The usual `str` function takes care of converting nearly any datatype to its string representation.

In [None]:
file = open('files/newfile.txt', 'w')
text_to_write = ["Hello world! ", str(42)]
file.writelines(text_to_write)
file.close()

## Working with CSV files

A very simple way to store tables in files is to do it in `.csv` files. CSV stands for "comma separated values", and indeed, these files look like this:

    Name,Last Name,Department,Points
    Matt,Bellamy,AMS,79
    Dominic,Howard,LIN,82
    Chris,Wolstenholme,CSE,72
    
It is in fact possible to engineer a way to work with csv files using the same methods we already discussed.

In [None]:
with open('files/grades.csv', 'r') as file:
    for line in file:
        print(line.strip())

Every line of the file is still a string, and therefore to represent them as a list of values, we will need to split them.

In [None]:
with open('files/grades.csv', 'r') as file:
    for line in file:
        print(line.strip().split(","))

A simpler way to read csv files in Python is to use `csv` or `pandas` packages.

### Working with csv through `csv` package

In [None]:
import csv

In order to read a csv file using the `csv` package, right after opening the file, we need to define a `csv.reader` for it. It will parse the rows automatically!

In [None]:
with open('files/grades.csv', 'r') as file:
    csvreader = csv.reader(file)
    for row in csvreader:
        print(row)

Similarly, to write files, we want to define a `scv.writer` and change the editing mode to `w`. Then we will be able to write rows of the csv one-by-one by applying `writerow` method to the `csv.writer` object.

In [None]:
with open('files/greetings.csv', 'w') as file:
    csvwriter = csv.writer(file)
    csvwriter.writerow(["hello", "hi", "howdy"])
    csvwriter.writerow(["zdravstvujte", "privet", "hej"])

You can read more about the functionality of the `csv` package [here](https://docs.python.org/3/library/csv.html).

However, frequently we want to extract the values from a particular _column_ and this might be slightly more tricky then extracting a row.

### Working with csv through `pandas` package

`pandas` is a package that has a wide variety of uses, and one of them is the ease of extraction a column from a csv file.

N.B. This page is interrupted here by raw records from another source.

/-- LASTCORR; a correction beyond its 16 bits is open. -/
def State.noteCorr (s : State) (corr : Int) : State :=
  if -32768 ≤ corr ∧ corr ≤ 32767 then s.put NET_TSYNC_LASTCORR (twos 16 corr)
  else
    let (w, s) := s.draw
    s.put NET_TSYNC_LASTCORR (fieldOf w 0 16)

/-- The sweep's window in which chain time was corrected by more than 25 ns (R133). -/
def State.markStepped (s : State) : State :=
  { s with imp := s.imp.map (fun w => { w with stepped := true }) }

/-- The TIME last taken has been used by a TRANSIT. -/
def State.usedTime (s : State) : State :=
  { s with net := { s.net with timeMsg := s.net.timeMsg.map (fun m => { m with fresh := false }), transitSeen := true } }

/-- A node that is not aligned takes the TRANSIT of the instant its latest TIME names (R190). -/
def State.alignFrom (s : State) (st : Int) (cyc : BitVec 4) : State :=
  match s.net.timeMsg with
  | some m =>
    if m.fresh && State.cycBits m.tn m.p == cyc.toNat then
      let corr := s.expected m.tn m.adv - st
      let s := (s.stepChain corr).putFlag NET_TSYNC_TSYNC true
      let s := if 100 < corr.natAbs then s.markStepped else s
      ({ s with net := { s.net with nextT := m.tn, changes := [⟨m.tn, m.p, m.cont⟩] } }).usedTime
    else s
  | none => s

/-- An aligned node corrects its chain time (R190). -/
def State.correctTime (s : State) (st : Int) : State :=
  let corr := s.expected s.net.nextT (s.advFor s.net.nextT) - st
  let s := (s.stepChain corr).noteCorr corr
  let s := if 100 < corr.natAbs then (s.occur 77 (s.get NET_TSYNC_LASTCORR)).markStepped else s
  s.usedTime

/-- TRANSIT_RECEIVE (R145, R190): only from the upstream port; forwarded, stamped, and used to align or correct chain time. -/
def execTransitReceive (p : PortId) (slip cyc : BitVec 4) (r : BitVec 66) (s : State) : Res :=
  if !s.isUpstream p || !s.isUp p then finish s
  else
    let s := s.downPorts.foldl (fun t q => t.sendTransit q cyc) s
    let st := stampOf r slip
    if s.flag NET_TSYNC_TSYNC then
      if State.cycBits s.net.nextT (s.settingsAt s.net.nextT).1 = cyc.toNat then finish (s.correctTime st)
      else finish ((s.putFlag NET_TSYNC_TSYNC false).alignFrom st cyc)
    else finish (s.alignFrom st cyc)

end Sys2Proof.Machine
end

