/-- A page program (R361, R362) changes the 256 bytes of its page alone: they hold what was to be programmed, a page of a capture as the
part stands then (log entry 42), where one of the two attempts succeeded, and every byte of another page stays. The NVM keeps its
canonical form. -/
def Obligations.PageProgramFrame : Prop :=
  ∀ (p : Prog) (ok : Bool) (s : State), (s.progBytes p).length = 256 →
    (∀ b : Nat, b / 256 ≠ p.page → memRead (s.programmed p ok).cfg.nvm b = memRead s.cfg.nvm b) ∧
    (∀ i : Nat, i < 256 → memRead (s.programmed p true).cfg.nvm (256 * p.page + i) = (s.progBytes p).getD i 0) ∧
    (s.cfg.nvm.wf = true → (s.programmed p ok).cfg.nvm.wf = true)

/-- A wipe (R359, R360) leaves 0x00 in every byte of the pages it names, every other byte as it was, and all registers, PWR_FF among them
(the model's inference, log entry 111). -/
def Obligations.WipeFrame : Prop :=
  ∀ (l : List Nat) (b : Nat) (s : State),
    (l.contains (b / 256) = true → memRead (s.wipePages l).cfg.nvm b = 0) ∧
    (l.contains (b / 256) = false → memRead (s.wipePages l).cfg.nvm b = memRead s.cfg.nvm b) ∧
    (∀ a : Nat, (s.wipePages l).reg a = s.reg a) ∧ (s.cfg.nvm.wf = true → (s.wipePages l).cfg.nvm.wf = true)

/-! ### Measurement and protection -/

/-- The word of a result (R41): its SEQ byte, and the value in 24 bits of two's complement, which NONE never equals. -/
def Obligations.ResultWords : Prop :=
  ∀ (b : Byte) (i : Int), -8388607 ≤ i → i ≤ 8388607 →
    (snapWord b (some i)).extractLsb' 24 8 = b ∧ snapValue (snapWord b (some i)) = some i ∧
    (snapWord b none).extractLsb' 24 8 = b ∧ snapValue (snapWord b none) = none

/-- A swap (R39, R41): SNAP_SEQ counts on and skips 0 at its wrap; the bank holds the window's start and, in each cell's word, the new
SEQ byte over the channel's value. -/
def Obligations.SnapshotSwap : Prop :=
  ∀ (w : Window) (r : Result) (n : Ch) (s : State),
    (s.publish w r).reg SNAP_SEQ = (if s.reg SNAP_SEQ = 0xFFFFFFFF then 1 else s.reg SNAP_SEQ + 1) ∧
    (s.publish w r).reg SNAP_SEQ ≠ 0 ∧
    join64 ((s.publish w r).reg SNAP_TIME_LO) ((s.publish w r).reg SNAP_TIME_HI) = w.t ∧
    (s.publish w r).reg (SNAP_CELL (n.val + 1)) = snapWord (((s.publish w r).reg SNAP_SEQ).extractLsb' 0 8) (w.value r n).v

/-- Substituted values are clamped to −0.25 V to +5.25 V, with their OVR bit where the clamp acted: R41 says it of results, and that it
holds of substitutes is the model's choice (log entry 31). A channel above the effective count has no value (R45), nor has a fenced one
without a substitute (R49). -/
def Obligations.SnapshotValues : Prop :=
  ∀ (w : Window) (r : Result) (n : Ch),
    (w.ncell ≤ n.val → (w.value r n).v = none) ∧
    (n.val < w.ncell → w.void.getLsbD n.val = true → (∀ x ∈ w.subst, x.1 ≠ n.val + 1) → (w.value r n).v = none) ∧
    (n.val < w.ncell → w.void.getLsbD n.val = true → ∀ x : Nat × Int × Bool, w.subst.find? (fun x => x.1 == n.val + 1) = some x →
      ∃ i : Int, (w.value r n).v = some i ∧ -250000 ≤ i ∧ i ≤ 5250000 ∧ (w.value r n).subst = true ∧
        ((w.value r n).ovr = false → i = x.2.1) ∧ ((w.value r n).ovr = true ↔ (x.2.1 < -250000 ∨ 5250000 < x.2.1)))

/-- A trip instant outside ECLIPSE (R58, R60): the trip bit of the channel is set, nFLT is low, COMET leaves every active port of a
cell node that has trained a port, and the collector is given EVT006 or EVT007 where the comparator was not asserted before. No
reaction configured in the collector enters into it; balancing is looked at again after it (R109). -/
def Obligations.TripInstant : Prop :=
  ∀ (ov : Bool) (n : Ch) (uv : Int) (held : Nat) (pres : BitVec 24) (s a : State), a = s.seePresence pres → a.cmpArmed ov n.val = true → s.beyond ov uv = true →
    s.filtUnits ≤ held → s.prot.cmpTest ≠ n.val + 1 → (s.get (liveFld ov)).testBit n.val = false → s.run ≠ .eclipse →
    ∃ u : State, exec (.comparatorTrip ov n uv held pres) s = .next u.balRefresh.collect ∧
      (u.get (tripFld ov)).testBit n.val = true ∧ (u.get (liveFld ov)).testBit n.val = true ∧ u.nFltLow = true ∧
      (s.anchor = false → s.flag LINK_STATUS_CLKVALID = true → ∀ p : PortId, (s.port p).active = true → Out.comet p ∈ u.out) ∧
      ((s.liveMask (tripEvt ov)).testBit n.val = false → ∃ r ∈ u.flt.raised, r.evt = tripEvt ov)

/-- PROT_TRIP_CLEAR (R61): a bit written 1 is cleared unless its comparator is still asserted, or hardware has set it in the same bus
cycle (R10); the other side's trip bits and every other register stay. -/
def Obligations.TripClear : Prop :=
  ∀ (ov : Bool) (v : Word) (s : State), ∃ u : State, exec (.protTripClear ov v) s = .next u.collect ∧
    (∀ i : Nat, i < 24 → (u.get (tripFld ov)).testBit i =
      ((s.get (tripFld ov)).testBit i &&
        !(v.getLsbD i && !(s.get (liveFld ov)).testBit i && !(s.justSet (tripFld ov).addr).getLsbD i))) ∧
    (∀ a : Nat, a ≠ (tripFld ov).addr → u.reg a = s.reg a)

/-- The part never takes thresholds whose UV code reaches the OV code (R63): where they stood in order before a write to PROT_HW_TH,
they stand in order after it, and a write that would break the order leaves both codes and sets TH_REJ. The codes are compared as they
act, those above 0x1C2 as 0x1C2: an inference of the model (log entry 29). While the lifecycle locks the register, a write of other codes
is refused (R8, R9) and one of the codes held is accepted, so the order stays too. -/
def Obligations.ThresholdsStayOrdered : Prop :=
  ∀ (v : Word) (s : State), s.uvTh < s.ovTh →
    (s.unlockedLife = false → ∃ u : State, exec (.thresholdWrite false v) s = .next u.collect ∧ u.uvTh < u.ovTh ∧
      u.reg PROT_HW_TH = s.reg PROT_HW_TH) ∧
    (s.unlockedLife = true → ∃ u : State, exec (.thresholdWrite false v) s = .next u.collect ∧ u.uvTh < u.ovTh ∧
      (thCode (fieldOf v 16 9) ≤ thCode (fieldOf v 0 9) → u.reg PROT_HW_TH = s.reg PROT_HW_TH ∧ u.flag PROT_STATUS_TH_REJ = true) ∧
      (thCode (fieldOf v 0 9) < thCode (fieldOf v 16 9) → u.get PROT_HW_TH_OV = fieldOf v 16 9 ∧ u.get PROT_HW_TH_UV = fieldOf v 0 9 ∧
        u.flag PROT_STATUS_TH_REJ = false))

/-! ### Links and chain -/

/-- An arbitration (R159): the winner waits in the list and its class has credit; with no aged frame that has credit it is of the first
class in the order MGMT, SAFE, RSP, REQ, STRM; an aged one with credit goes before all that are not aged; without credit for any class
there is none. -/
def Obligations.Arbitration : Prop :=
  ∀ (credit : BitVec 5) (l : List Entry),
    (∀ e : Entry, winner credit l = some e → e ∈ l ∧ credit.getLsbD (frClass e.frame) = true) ∧
    (winner credit l = none ↔ ∀ e ∈ l, credit.getLsbD (frClass e.frame) = false) ∧
    (∀ e x : Entry, winner credit l = some e → x ∈ l → credit.getLsbD (frClass x.frame) = true → 63 ≤ x.age → 63 ≤ e.age) ∧
    (∀ e : Entry, winner credit l = some e → (∀ x ∈ l, credit.getLsbD (frClass x.frame) = true → x.age < 63) →
      ∀ x ∈ l, credit.getLsbD (frClass x.frame) = true → frClass e.frame ≤ frClass x.frame)

/-- A parent combines the returns of a search (R173): N0 and N1 are ANDed, SEEN is ORed, PREFIX and DEPTH stay. -/
def Obligations.SearchCombination : Prop :=
  ∀ (orig : List Word) (rets : List (PortId × List Word)),
    (wd (combineSearch orig rets) 3).getLsbD 0 = ((wd orig 3).getLsbD 0 && rets.all (fun r => (wd r.2 3).getLsbD 0)) ∧
    (wd (combineSearch orig rets) 3).getLsbD 1 = ((wd orig 3).getLsbD 1 && rets.all (fun r => (wd r.2 3).getLsbD 1)) ∧
    (wd (combineSearch orig rets) 3).getLsbD 2 = ((wd orig 3).getLsbD 2 || rets.any (fun r => (wd r.2 3).getLsbD 2)) ∧
    wd (combineSearch orig rets) 0 = wd orig 0 ∧ wd (combineSearch orig rets) 1 = wd orig 1 ∧
    wd (combineSearch orig rets) 2 = wd orig 2

/-- What an unassigned node, not JOIN_PENDING, makes of a search copy (R173): it clears N0 or N1 by its own bit b = 63 − d just where
its factory ID matches PREFIX above b, and changes nothing else. -/
def Obligations.SearchCandidate : Prop :=
  ∀ (p : List Word) (d : Nat) (s : State), s.anchor = false → s.assigned = false → s.flag NET_ADDR_JOINPEND = false →
    d = fieldOf (wd p 2) 16 6 →
    ((s.fid.toNat / 2 ^ (64 - d) = (join64 (wd p 0) (wd p 1)).toNat / 2 ^ (64 - d)) →
      s.searchMark p = [wd p 0, wd p 1, wd p 2,
        if s.fid.getLsbD (63 - d) then wd p 3 &&& ~~~2#32 else wd p 3 &&& ~~~1#32]) ∧
    ((s.fid.toNat / 2 ^ (64 - d) ≠ (join64 (wd p 0) (wd p 1)).toNat / 2 ^ (64 - d)) →
      s.searchMark p = [wd p 0, wd p 1, wd p 2, wd p 3])

/-- R146: STEP is accepted from the upstream port alone, and only where S[7:4] is the complement of S[3:0]; an accepted one is
forwarded on the downstream ports and passed to the power sequencer, any other changes nothing. -/
def Obligations.StepAccepted : Prop :=
  ∀ (p : PortId) (c : Byte) (s : State),
    (s.upPort? = some p → c.extractLsb' 4 4 = ~~~(c.extractLsb' 0 4) →
      (∀ q ∈ s.downPorts, Out.step q c ∈ (s.sendStep c).out) ∧
      exec (.stepReceive p c) s = .next ((s.sendStep c).latchStep (c.extractLsb' 0 4).toNat).collect) ∧
    ((s.upPort? ≠ some p ∨ c.extractLsb' 4 4 ≠ ~~~(c.extractLsb' 0 4)) → exec (.stepReceive p c) s = .next s.collect)

/-! ### Host port, safety, safe communication -/

/-- SQ_TAIL_WRITE (R211): the new tail is taken where (new − head) mod 1024 lies from (old − head) mod 1024 to 512; otherwise the old
one stays, BADREQ is recorded and HOST_IRQ.ERR set. The slots are untouched either way. -/
def Obligations.SqTailWrite : Prop :=
  ∀ (v : Word) (h old new : Nat) (s : State), s.portReady = true → h = s.get HOST_SQ_HEAD_IDX → old = s.get HOST_SQ_TAIL_IDX →
    new = fieldOf v 0 10 →
    ∃ u : State, exec (.sqTailWrite v) s = .next u.collect ∧ u.host.ram = s.host.ram ∧ u.get HOST_SQ_HEAD_IDX = h ∧
      ((old + 1024 - h) % 1024 ≤ (new + 1024 - h) % 1024 → (new + 1024 - h) % 1024 ≤ 512 →
        u.get HOST_SQ_TAIL_IDX = new ∧ u.get HOST_SPI_STAT_LAST = stOk) ∧
      (((new + 1024 - h) % 1024 < (old + 1024 - h) % 1024 ∨ 512 < (new + 1024 - h) % 1024) →
        u.get HOST_SQ_TAIL_IDX = old ∧ u.get HOST_SPI_STAT_LAST = stBadreq ∧ (u.get HOST_IRQ_STICKY).testBit 1 = true)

Here, we see a new way to import a package:

    import pandas as pd

It means that you are importing `pandas`, but instad of the full name, you are going to refer to the package as `pd`.

In [None]:
import pandas as pd

We can then use `pd.read_csv(filepath)` in order to import the csv file. And then the columns can be simply referred to by their names! Read [here](https://medium.com/dunder-data/selecting-subsets-of-data-in-pandas-6fcd0170be9c) more on the data processing with pandas.

In [None]:
grades = pd.read_csv('files/grades.csv')
grades["Name"]

# Homework 6

**Due on Thursday, October 10th, 11.59pm**

Send your notebook (don't forget to save your solutions!) to <alena.aksenova@stonybrook.edu> with the subject **\[CompLing1\] Homework 6**.

**Problem 1.** Based on the csv `files/grades.csv`, create a dictionary that will have students' names as keys, and their grades as values.

**Problem 2.** Use the file in `files/grades.csv ` in order to extract values from the column "Department" without using `pandas` package.